After locating the line with "-- ==== Sys2Proof/Machine/Links.lean" in the data that follows, return it and every later line exactly, up to and including the line with "(s.tensorAt vi off".

## Extracted data
***

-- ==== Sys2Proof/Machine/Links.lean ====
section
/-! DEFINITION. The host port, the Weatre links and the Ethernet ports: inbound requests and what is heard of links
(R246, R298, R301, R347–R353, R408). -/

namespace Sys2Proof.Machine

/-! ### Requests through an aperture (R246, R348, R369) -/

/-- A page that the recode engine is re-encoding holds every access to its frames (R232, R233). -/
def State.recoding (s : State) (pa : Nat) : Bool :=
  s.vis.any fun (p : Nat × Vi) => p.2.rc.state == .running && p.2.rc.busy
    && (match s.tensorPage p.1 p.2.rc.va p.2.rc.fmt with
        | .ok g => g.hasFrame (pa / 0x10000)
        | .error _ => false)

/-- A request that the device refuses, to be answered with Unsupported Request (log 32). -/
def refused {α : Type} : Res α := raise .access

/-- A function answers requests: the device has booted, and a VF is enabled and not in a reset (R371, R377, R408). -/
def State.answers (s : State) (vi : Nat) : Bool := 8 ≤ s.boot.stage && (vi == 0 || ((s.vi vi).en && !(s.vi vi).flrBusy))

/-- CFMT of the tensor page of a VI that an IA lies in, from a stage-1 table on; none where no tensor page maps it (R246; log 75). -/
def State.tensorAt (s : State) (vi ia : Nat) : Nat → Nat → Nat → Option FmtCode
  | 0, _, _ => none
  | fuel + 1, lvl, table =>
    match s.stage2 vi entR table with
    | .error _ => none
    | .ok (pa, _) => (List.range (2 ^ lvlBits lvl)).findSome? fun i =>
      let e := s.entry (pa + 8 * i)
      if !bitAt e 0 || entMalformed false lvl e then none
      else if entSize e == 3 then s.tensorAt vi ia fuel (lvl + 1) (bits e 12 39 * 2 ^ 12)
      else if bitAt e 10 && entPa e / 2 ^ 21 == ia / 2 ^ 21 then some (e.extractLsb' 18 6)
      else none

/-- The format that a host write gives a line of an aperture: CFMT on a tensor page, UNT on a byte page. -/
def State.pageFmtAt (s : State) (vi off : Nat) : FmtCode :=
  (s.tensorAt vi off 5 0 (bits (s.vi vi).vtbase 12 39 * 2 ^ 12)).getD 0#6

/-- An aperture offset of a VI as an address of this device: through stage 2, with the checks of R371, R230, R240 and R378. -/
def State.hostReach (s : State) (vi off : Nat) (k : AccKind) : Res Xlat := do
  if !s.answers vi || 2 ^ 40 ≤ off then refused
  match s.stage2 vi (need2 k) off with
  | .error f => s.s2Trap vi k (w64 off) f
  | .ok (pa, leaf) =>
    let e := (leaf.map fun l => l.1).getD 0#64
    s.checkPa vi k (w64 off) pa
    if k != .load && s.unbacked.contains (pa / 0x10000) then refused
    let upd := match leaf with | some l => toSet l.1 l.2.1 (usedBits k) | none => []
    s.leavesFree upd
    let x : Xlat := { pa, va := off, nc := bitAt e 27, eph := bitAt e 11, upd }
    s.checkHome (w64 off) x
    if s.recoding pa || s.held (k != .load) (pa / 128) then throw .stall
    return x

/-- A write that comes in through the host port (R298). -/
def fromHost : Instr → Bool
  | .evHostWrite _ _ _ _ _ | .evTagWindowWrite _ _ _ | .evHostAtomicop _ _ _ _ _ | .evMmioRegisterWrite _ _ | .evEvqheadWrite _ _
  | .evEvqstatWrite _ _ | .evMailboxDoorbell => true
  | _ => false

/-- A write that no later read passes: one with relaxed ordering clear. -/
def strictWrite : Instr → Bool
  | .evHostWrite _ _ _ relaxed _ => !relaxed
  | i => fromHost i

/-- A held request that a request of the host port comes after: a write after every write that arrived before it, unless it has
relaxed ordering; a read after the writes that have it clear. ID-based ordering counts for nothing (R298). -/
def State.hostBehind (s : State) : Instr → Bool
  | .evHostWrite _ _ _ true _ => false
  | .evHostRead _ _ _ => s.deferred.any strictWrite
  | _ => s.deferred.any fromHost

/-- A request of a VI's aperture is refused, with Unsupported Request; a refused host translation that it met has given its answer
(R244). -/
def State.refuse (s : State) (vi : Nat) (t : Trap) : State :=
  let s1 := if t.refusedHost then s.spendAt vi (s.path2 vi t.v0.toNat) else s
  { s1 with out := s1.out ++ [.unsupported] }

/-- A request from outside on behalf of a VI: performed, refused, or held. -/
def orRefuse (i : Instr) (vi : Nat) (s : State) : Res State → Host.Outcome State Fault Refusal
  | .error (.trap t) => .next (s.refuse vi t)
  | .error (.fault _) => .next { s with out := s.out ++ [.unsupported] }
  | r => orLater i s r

***

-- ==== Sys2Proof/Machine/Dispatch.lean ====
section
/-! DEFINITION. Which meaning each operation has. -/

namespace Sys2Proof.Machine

***

## Response below
-- ==== Sys2Proof/Machine/Links.lean ====
section
/-! DEFINITION. The host port, the Weatre links and the Ethernet ports: inbound requests and what is heard of links
(R246, R298, R301, R347–R353, R408). -/

namespace Sys2Proof.Machine

/-! ### Requests through an aperture (R246, R348, R369) -/

/-- A page that the recode engine is re-encoding holds every access to its frames (R232, R233). -/
def State.recoding (s : State) (pa : Nat) : Bool :=
  s.vis.any fun (p : Nat × Vi) => p.2.rc.state == .running && p.2.rc.busy
    && (match s.tensorPage p.1 p.2.rc.va p.2.rc.fmt with
        | .ok g => g.hasFrame (pa / 0x10000)
        | .error _ => false)

/-- A request that the device refuses, to be answered with Unsupported Request (log 32). -/
def refused {α : Type} : Res α := raise .access

/-- A function answers requests: the device has booted, and a VF is enabled and not in a reset (R371, R377, R408). -/
def State.answers (s : State) (vi : Nat) : Bool := 8 ≤ s.boot.stage && (vi == 0 || ((s.vi vi).en && !(s.vi vi).flrBusy))

/-- CFMT of the tensor page of a VI that an IA lies in, from a stage-1 table on; none where no tensor page maps it (R246; log 75). -/
def State.tensorAt (s : State) (vi ia : Nat) : Nat → Nat → Nat → Option FmtCode
  | 0, _, _ => none
  | fuel + 1, lvl, table =>
    match s.stage2 vi entR table with
    | .error _ => none
    | .ok (pa, _) => (List.range (2 ^ lvlBits lvl)).findSome? fun i =>
      let e := s.entry (pa + 8 * i)
      if !bitAt e 0 || entMalformed false lvl e then none
      else if entSize e == 3 then s.tensorAt vi ia fuel (lvl + 1) (bits e 12 39 * 2 ^ 12)
      else if bitAt e 10 && entPa e / 2 ^ 21 == ia / 2 ^ 21 then some (e.extractLsb' 18 6)
      else none

/-- The format that a host write gives a line of an aperture: CFMT on a tensor page, UNT on a byte page. -/
def State.pageFmtAt (s : State) (vi off : Nat) : FmtCode :=
  (s.tensorAt vi off 5 0 (bits (s.vi vi).vtbase 12 39 * 2 ^ 12)).getD 0#6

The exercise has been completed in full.